I recognize the bruised persimmon of your lips
on others around me. And if I never
see again the sweaty ribs when the body bends,
there’s you, picking from can’t-see to can’t-see.
And your fingers on the nape of my neck
when I’m about to wake. So when I call
my own girl Blue, it’s after you,
it’s for your one pale eye, shadowed
and blind as far back as I go. Lucille,
black French of your voodoo mother with airs,
that high yellow you cursed is almost my color
in your skinny lap—your hand on my belly
to feel the flicker of the tiny tail
of another girl you said would grow there.
Black butterfly, the shoulder’s twitching bone,
you crouch in the roadside ditch
for morning clay, that last remedy the earth tries
to satisfy the ambiguous craving of the poor.
What you called a misery in the heart
wakes you.

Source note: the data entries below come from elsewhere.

/-- What a command that misses a sample leaves, given the guard it misses the sample in. -/
theorem becomes_of_missed {f : State → State} {g : Guard} (he : exec c s = .next (s.event f))
    (hm : s.supply.mode ≠ .retain) (hf : f s = State.missSample { s with guard := g }) (hstate : g.state = s.guard.state)
    (hmisses : g.misses = s.guard.misses) (hepisode : g.episode = s.guard.episode) (hfall : g.fallMs = s.guard.fallMs) :
    (s.guard.state ≠ .blind → s.guard.misses < 2 →
      Becomes c s { s with guard := { g with misses := s.guard.misses + 1 } }) ∧
    (s.guard.state ≠ .blind → 2 ≤ s.guard.misses →
      Becomes c s
        ((State.raise .sensor { s with
          guard := { g with
            state := .blind, run := 0, settle := none, setupPending := true, misses := 3, fallMs := 0,
            episode := { s.guard.episode with
              isOpen := false,
              duration := if s.guard.state = .falling
                then min 65535 (s.guard.episode.duration + s.guard.fallMs) else s.guard.episode.duration } } }).powerUpCheck)) ∧
    (s.guard.state = .blind → Becomes c s { s with guard := g }) := by
  rw [← hstate, ← hmisses, ← hepisode, ← hfall]
  refine ⟨fun hs h => ?_, fun hs h => ?_, fun hs => ?_⟩
  · exact becomes_of_eq he hm (hf.trans (State.missSample_of_few (s := { s with guard := g }) hs h)) rfl rfl
  · exact becomes_of_eq he hm (hf.trans (State.missSample_of_third (s := { s with guard := g }) hs h)) (by simp) (by simp)
  · exact becomes_of_eq he hm (hf.trans (State.missSample_of_blind (s := { s with guard := g }) hs)) rfl rfl

/-- Settles O37: the three kinds of a missed sample all end in `State.missSample` (`becomes_of_missed`). -/
theorem threeMissesBlind : Obligations.ThreeMissesBlind := by
  intro s c g hm h
  rcases h with ⟨rfl, ht, hbusy, rfl⟩ | ⟨x, y, z, v, rfl, hbad, hsetup, rfl⟩ | ⟨x, y, z, data, rfl, hbad, hread, rfl⟩
  · exact becomes_of_missed (f := State.sampleExpiry) rfl hm (State.sampleExpiry_of_busy ht hbusy) rfl rfl rfl rfl
  · have hfailed : s.setupEnds (setupGood x y z v) = s.transferFailed := by
      rw [setupGood, hbad, State.setupEnds_of_failed hsetup]
    exact becomes_of_missed (f := State.setupEnds (setupGood x y z v)) rfl hm (hfailed.trans s.transferFailed_eq)
      rfl rfl rfl rfl
  · have hfailed : s.readEnds (judgedSample s.guard.ff s.guard.fi x y z data) = s.transferFailed := by
      rw [judgedSample_of_failed hbad, State.readEnds_of_failed hread]
    exact becomes_of_missed (f := State.readEnds (judgedSample s.guard.ff s.guard.fi x y z data)) rfl hm
      (hfailed.trans s.transferFailed_eq) rfl rfl rfl rfl

end Sys2Proof.Machine

/-! A good sample in each guard state, but for the knock and the fall. -/

namespace Sys2Proof.Machine

variable {s u : State} {p : Sample} {m2 : Nat} {cls : SampleClass}

/-! ## The sample in the state the guard is in (R81, R87) -/

theorem State.takeSample_calm (h : s.guard.state = .calm) : s.takeSample m2 cls = s.sampleInCalm m2 cls := by
  simp only [State.takeSample, State.leaveBlind_of_seeing (show s.guard.state ≠ .blind by simp [h]), h]

theorem State.takeSample_watch (h : s.guard.state = .watch) : s.takeSample m2 cls = s.sampleInWatch m2 cls := by
  simp only [State.takeSample, State.leaveBlind_of_seeing (show s.guard.state ≠ .blind by simp [h]), h]

theorem State.takeSample_falling (h : s.guard.state = .falling) : s.takeSample m2 cls = s.sampleInFalling cls := by
  simp only [State.takeSample, State.leaveBlind_of_seeing (show s.guard.state ≠ .blind by simp [h]), h]

theorem State.takeSample_settle (h : s.guard.state = .settle) : s.takeSample m2 cls = s.sampleInSettle m2 cls := by
  simp only [State.takeSample, State.leaveBlind_of_seeing (show s.guard.state ≠ .blind by simp [h]), h]

/-- R81, R107: the state in which the guard takes its first good sample after BLIND. -/
def State.seeing (s : State) : State :=
  State.powerUpCheck (State.raise .sensor { s with guard := { s.guard with state := .calm } })

theorem State.seeing_guard (s : State) : s.seeing.guard = { s.guard with state := .calm } := by
  simp [State.seeing]

theorem State.takeSample_blind (h : s.guard.state = .blind) : s.takeSample m2 cls = s.seeing.sampleInCalm m2 cls := by
  have hseeing : s.leaveBlind = s.seeing := by
    refine (if_pos h).trans ?_
    rw [State.guardEnters_of_ne (s := s.raise .sensor) (by simp [h]), State.onGuard_raise]
    rfl
  have hcalm : s.seeing.guard.state = .calm := by rw [State.seeing_guard]
  simp only [State.takeSample, hseeing, hcalm]

/-! ## A run that goes on (R88, R89, R92, R93) -/

/-- A LOW sample that does not complete the run. -/
theorem State.lowSample_of_lt {next : GuardState} (h : s.guard.run + 1 < s.guard.nf) (h1 : next ≠ .calm)
    (h2 : next ≠ .blind) :
    s.lowSample m2 next = { s with guard := { s.guard with run := s.guard.run + 1, state := next } } := by
  refine (if_neg (Nat.not_le.mpr h)).trans ?_
  rw [State.guardEnters_of_not_permits h1 h2]
  rfl

theorem State.sampleInCalm_low (h : 1 < s.guard.nf) :
    s.sampleInCalm m2 .low = { s with guard := { s.guard with run := 1, state := .watch } } :=
  State.lowSample_of_lt (s := s.setRun 0) h nofun nofun

theorem State.landed_eq (s : State) : s.landed = { s with guard := { s.guard with
    state := .settle, run := 0, fallMs := 0, settle := some s.guard.settleTime,
    episode := { s.guard.episode with duration := min 65535 (s.guard.episode.duration + s.guard.fallMs) } } } := by
  rw [State.landed, State.guardEnters_of_not_permits (g := .settle) nofun nofun]
  rfl

/-- R92: an IMPACT sample in FALLING, or the NORMAL sample that completes the run. -/
theorem State.sampleInFalling_landed (h : cls = .impact ∨ (cls = .normal ∧ s.guard.nf ≤ s.guard.run + 1)) :
    s.sampleInFalling cls = s.landed := by
  rcases h with rfl | ⟨rfl, hn⟩
  · rfl
  · exact if_pos hn

/-! ## The samples of a read -/

theorem Guard.goodRead_eq (g : Guard) (p : Sample) : g.goodRead p = { g with
    transfer := .none, misses := 0, lastSample := some p,
    episode := if g.episode.isOpen then { g.episode with peak := max g.episode.peak p.m2 } else g.episode } := rfl

/-- R75, R83, R85: six data bytes under a NORMAL magnitude. -/
theorem Sample.measures_normal {ff fi : Nat} {xh xl yh yl zh zl : Byte} {x y z : Int} (rest : List Byte)
    (hx1 : 16 * x ≤ (xh ++ xl).toInt) (hx2 : (xh ++ xl).toInt < 16 * x + 16) (hy1 : 16 * y ≤ (yh ++ yl).toInt)
    (hy2 : (yh ++ yl).toInt < 16 * y + 16) (hz1 : 16 * z ≤ (zh ++ zl).toInt) (hz2 : (zh ++ zl).toInt < 16 * z + 16)
    (hfi : x * x + y * y + z * z ≤ (fi : Int) * fi) (hff : (ff : Int) * ff ≤ x * x + y * y + z * z) :
    Sample.measures { x := x, y := y, z := z, m2 := (x * x + y * y + z * z).toNat, cls := .normal } ff fi
      (xh :: xl :: yh :: yl :: zh :: zl :: rest) := by
  have hm2 : ((x * x + y * y + z * z).toNat : Int) = x * x + y * y + z * z :=
    Int.toNat_of_nonneg (le_trans (mul_self_nonneg (ff : Int)) hff)
  refine ⟨⟨xh, xl, yh, yl, zh, zl, rest, rfl, hx1, hx2, hy1, hy2, hz1, hz2⟩, hm2, fun h => ?_, fun _ h => ?_,
    fun _ _ => rfl⟩
  · zify at h
    rw [hm2] at h
    exact absurd hfi (not_le.mpr h)
  · zify at h
    rw [hm2] at h
    exact absurd hff (not_le.mpr h)

/-- R107: a change of the guard that the precondition does not read. -/
theorem State.powerUpCheck_onGuard {f : Guard → Guard} (h : (f s.guard).permits = s.guard.permits) :
    (s.onGuard f).powerUpCheck = s.powerUpCheck.onGuard f := by
  have hp : (s.onGuard f).precondition = s.precondition := by
    simp only [State.precondition, State.onGuard_guard, h]
    rfl
  unfold State.powerUpCheck
  rw [hp, State.onGuard_seq]
  split <;> rfl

I almost always have a fever
and you put the fire in the glass
and the glass on my back. You are humming
to that purge and the circle eats the flame.
I am tasting your milk again, Annie Blue.
I’m tasting your spit and your black neck
like a clove in my mouth. And the good days
of sweet tea, hot water bread
gold in the pan, the carp and their liquid eyes.
The body is another kind of earth.
I don’t forget what you fed me.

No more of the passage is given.